**What you need to do**. Which lines below hold the word "canonical"? Report each one.

---

-- ==== Sys2Proof/Laws/Tbl.lean ====
section
/-! SUPPORT. What the table operations do: reading back, leaving other keys alone, keeping the canonical
form. -/

namespace Sys2Proof.Machine

set_option linter.unusedSectionVars false

variable {α : Type} [DecidableEq α] {d : α}

@[simp] theorem tget_nil (i : Nat) : tget d ([] : Tbl α) i = d := rfl

theorem tget_tput_same (t : Tbl α) (i : Nat) (x : α) : tget d (tput t i x) i = x := by
  induction t with
  | nil => simp [tput, tget]
  | cons e t ih =>
    obtain ⟨k, v⟩ := e
    simp only [tput]
    split
    · simp [tget]
    · split
      · simp [tget]
      · rename_i h1 h2; simp only [tget, h1, if_false]; exact ih

theorem tget_tput_other (t : Tbl α) {i j : Nat} (x : α) (h : j ≠ i) :
    tget d (tput t i x) j = tget d t j := by
  induction t with
  | nil => simp [tput, tget, h]
  | cons e t ih =>
    obtain ⟨k, v⟩ := e
    simp only [tput]
    split
    · subst_vars; simp [tget, h]
    · split
      · simp [tget, h]
      · simp only [tget]; split
        · rfl
        · exact ih

/-- A key that no entry has reads as the default. -/
theorem tget_absent (t : Tbl α) (i : Nat) (h : ∀ e ∈ t, e.1 ≠ i) : tget d t i = d := by
  induction t with
  | nil => rfl
  | cons e t ih =>
    obtain ⟨k, v⟩ := e
    have hk : i ≠ k := fun hk => h (k, v) (by simp) hk.symm
    simp only [tget, hk, if_false]
    exact ih fun e he => h e (by simp [he])

/-- Dropping entries by a test on the key leaves the keys that pass it as they were. -/
theorem tget_filter (t : Tbl α) (p : Nat → Bool) (i : Nat) :
    tget d (t.filter fun e => p e.1) i = if p i then tget d t i else d := by
  induction t with
  | nil => simp
  | cons e t ih =>
    obtain ⟨k, v⟩ := e
    simp only [List.filter_cons, tget]
    by_cases hk : i = k
    · subst hk
      by_cases hp : p i
      · simp [hp, tget]
      · simp [hp, ih]
    · by_cases hp : p k
      · simp [hp, tget, hk, ih]
      · simp [hp, hk, ih]

theorem tget_terase_other (t : Tbl α) {i j : Nat} (h : j ≠ i) :
    tget d (terase t i) j = tget d t j := by
  have := tget_filter (d := d) t (fun k => k != i) j
  simpa [terase, h] using this

theorem tget_terase_same (t : Tbl α) (i : Nat) : tget d (terase t i) i = d :=
  tget_absent _ _ fun e he => by simpa using (List.mem_filter.mp he).2

/-- What is written reads back. -/
@[simp] theorem tget_tset_same (t : Tbl α) (i : Nat) (x : α) : tget d (tset d t i x) i = x := by
  unfold tset; split
  · subst_vars; exact tget_terase_same t i
  · exact tget_tput_same t i x

/-- A write leaves every other key as it was. -/
theorem tget_tset_other (t : Tbl α) {i j : Nat} (x : α) (h : j ≠ i) :
    tget d (tset d t i x) j = tget d t j := by
  unfold tset; split
  · exact tget_terase_other t h
  · exact tget_tput_other t x h

theorem tget_tset (t : Tbl α) (i j : Nat) (x : α) :
    tget d (tset d t i x) j = if j = i then x else tget d t j := by
  split
  · subst_vars; exact tget_tset_same t _ x
  · exact tget_tset_other t x ‹_›

theorem tabove_tput {t : Tbl α} {i j : Nat} {x : α} (h : tabove j t = true) (hj : j < i) :
    tabove j (tput t i x) = true := by
  induction t with
  | nil => simp [tput, tabove, hj]
  | cons e t ih =>
    obtain ⟨k, v⟩ := e
    simp only [tabove, List.all_cons, Bool.and_eq_true, decide_eq_true_eq] at h ih ⊢
    simp only [tput]
    split
    · simp [hj, h.2]
    · split
      · simp [hj, h.1, h.2]
      · simp [h.1, ih h.2]

theorem tabove_mono {t : Tbl α} {i j : Nat} (h : tabove j t = true) (hj : i ≤ j) :
    tabove i t = true := by
  simp only [tabove, List.all_eq_true, decide_eq_true_eq] at h ⊢
  intro e he; have := h e he; omega

theorem tabove_filter {t : Tbl α} {p : Nat × α → Bool} {j : Nat} (h : tabove j t = true) :
    tabove j (t.filter p) = true := by
  simp only [tabove, List.all_eq_true, List.mem_filter, decide_eq_true_eq] at h ⊢
  exact fun e he => h e he.1

/-- Dropping entries keeps the canonical form. -/
theorem twf_filter {t : Tbl α} (p : Nat × α → Bool) (hw : twf d t = true) : twf d (t.filter p) = true := by
  induction t with
  | nil => rfl
  | cons e t ih =>
    obtain ⟨k, v⟩ := e
    simp only [twf, Bool.and_eq_true] at hw
    simp only [List.filter_cons]
    split
    · simp only [twf, Bool.and_eq_true]
      exact ⟨⟨hw.1.1, tabove_filter hw.1.2⟩, ih hw.2⟩
    · exact ih hw.2

theorem twf_terase {t : Tbl α} {i : Nat} (hw : twf d t = true) : twf d (terase t i) = true := twf_filter _ hw

theorem twf_tput {t : Tbl α} {i : Nat} {x : α} (hw : twf d t = true) (hx : x ≠ d) :
    twf d (tput t i x) = true := by
  induction t with
  | nil => simp [tput, twf, hx, tabove]
  | cons e t ih =>
    obtain ⟨k, v⟩ := e
    simp only [twf, Bool.and_eq_true] at hw
    simp only [tput]
    split
    · subst_vars; simp [twf, hx, hw.1.2, hw.2]
    · split
      · rename_i h
        have : tabove i ((k, v) :: t) = true := by
          have := tabove_mono hw.1.2 (Nat.le_of_lt h)
          simp only [tabove, List.all_cons, Bool.and_eq_true, decide_eq_true_eq] at this ⊢
          exact ⟨h, this⟩
        simp only [twf, Bool.and_eq_true]
        exact ⟨⟨by simp [hx], this⟩, hw⟩
      · rename_i h1 h2
        simp only [twf, Bool.and_eq_true]
        exact ⟨⟨hw.1.1, tabove_tput hw.1.2 (by omega)⟩, ih hw.2⟩

/-- Every write keeps the canonical form. -/
theorem twf_tset {t : Tbl α} (i : Nat) (x : α) (hw : twf d t = true) :
    twf d (tset d t i x) = true := by
  unfold tset; split
  · exact twf_terase hw
  · rename_i h; exact twf_tput hw h

theorem tabove_map {t : Tbl α} {f : Nat → α → α} {j : Nat} (h : tabove j t = true) :
    tabove j (t.map fun e => (e.1, f e.1 e.2)) = true := by
  simp only [tabove, List.all_eq_true, List.mem_map, decide_eq_true_eq, forall_exists_index, and_imp] at h ⊢
  rintro e x hx rfl
  exact h x hx

/-- Applying a function to every value keeps the canonical form. -/
theorem twf_tmapAll {t : Tbl α} (f : Nat → α → α) (hw : twf d t = true) :
    twf d (tmapAll d t f) = true := by
  induction t with
  | nil => rfl
  | cons e t ih =>
    obtain ⟨k, v⟩ := e
    simp only [twf, Bool.and_eq_true] at hw
    have h1 := ih hw.2
    have h2 := tabove_filter (p := fun e => decide (e.2 ≠ d)) (tabove_map (f := f) hw.1.2)
    simp only [tmapAll, List.map_cons, List.filter_cons] at h1 h2 ⊢
    split
    · rename_i hv
      simp only [twf, Bool.and_eq_true]
      exact ⟨⟨hv, h2⟩, h1⟩
    · exact h1

end Sys2Proof.Machine
end

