/-- Of a notice that takes a page from this chip: the page alone goes (R188). -/
theorem request_loses (h : Admitted s g) (hpoison : g.poison = false) (hcls : g.cls = clsOwn) (hop : g.desc.op = 1)
    (hwhole : NoticeWhole g) (hloss : le g.data 2 1 = 0) (hmine : farPage g.src g.desc.off ∈ s.rmt.owned) :
    (takeRequest s g).mem = s.mem ∧ farPage g.src g.desc.off ∉ (takeRequest s g).rmt.owned ∧
    ∀ x, x ≠ farPage g.src g.desc.off → (x ∈ (takeRequest s g).rmt.owned ↔ x ∈ s.rmt.owned) := by
  rw [request_own h hpoison hcls, if_pos (by rw [hop]; decide), takeNotice_loss hwhole hloss hmine]
  obtain ⟨ls, howe⟩ := owe_frame { s with rmt := { s.rmt with
    owned := s.rmt.owned.filter fun x => x != farPage g.src g.desc.off
    disowned := farPage g.src g.desc.off :: s.rmt.disowned.filter fun x => x != farPage g.src g.desc.off } } g.via g.cls
    g.flits
  rw [howe]
  refine ⟨rfl, by simp, fun x hx => ?_⟩
  simp [hx]

end

/-! ## A frame of an OPEN port (R57, R77, R227) -/

section
variable {s : State} {n : Nat} {i : Inner} {age flits : Nat}

theorem takeOpen_transit (hscree : i.cls ≠ clsScree) (hctrl : i.cls ≠ clsCtrl) (hnode : i.dstNode.toNat ≠ s.range.nodeId) :
    takeOpen s n i age flits = { s with ridge := { s.ridge with
      router := s.ridge.router ++ [{ via := n, inner := { i with age := BitVec.ofNat 8 age }, flits := flits }] } } := by
  simp [takeOpen, hscree, hctrl, hnode]

theorem takeOpen_range (hnode : i.dstNode.toNat = s.range.nodeId) (h : i.cls = clsRange) :
    takeOpen s n i age flits = takeRange s n i := by
  simp [takeOpen, hnode, h, show clsRange ≠ clsScree by decide, show clsRange ≠ clsCtrl by decide]

theorem takeOpen_local (hscree : i.cls ≠ clsScree) (hctrl : i.cls ≠ clsCtrl) (hnode : i.dstNode.toNat = s.range.nodeId)
    (hrange : i.cls ≠ clsRange) : takeOpen s n i age flits = takeLocal s n i age flits := by
  simp [takeOpen, hscree, hctrl, hnode, hrange]

theorem takeRange_full (h : 64 ≤ s.cmd.rangeQ.length) :
    takeRange s n i = { s with cmd := { s.cmd with rangeDropped := inc16 s.cmd.rangeDropped } } := if_pos h

theorem takeRange_joins (hroom : s.cmd.rangeQ.length < 64) (hlen : i.payload.length = 64) : ∃ q : RangeIn,
    takeRange s n i = { s with cmd := { s.cmd with rangeQ := s.cmd.rangeQ ++ [q] } } ∧ q.src = i.srcNode.toNat ∧
    q.packet.opcode = BitVec.ofNat 8 (le i.payload 0 1) ∧ q.packet.form = BitVec.ofNat 8 (le i.payload 2 1) ∧
    q.packet.body.seq = BitVec.ofNat 16 (le i.payload 4 2) ∧
    q.packet.body.params = BitVec.ofNat 384 (le i.payload 16 48) := by
  unfold takeRange
  dsimp only
  rw [if_neg (by omega), if_neg (by simp [hlen]), if_neg (by simp [hlen])]
  exact ⟨_, rfl, rfl, rfl, rfl, rfl, rfl⟩

/-- The flits of a frame for this chip are counted for its PID, and the state is else as it was. -/
theorem counted_frame (s : State) (pid flits : Nat) :
    ∃ x, (if pid == 0 then s else telAdd s pid 4 flits) = { s with tel := x } := by
  split
  · exact ⟨s.tel, rfl⟩
  · exact ⟨_, rfl⟩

---

**Exercise answer**.
/-! SUPPORT. What the table operations do: reading back, leaving other keys alone, keeping the canonical
/-- Dropping entries keeps the canonical form. -/
/-- Every write keeps the canonical form. -/
/-- Applying a function to every value keeps the canonical form. -/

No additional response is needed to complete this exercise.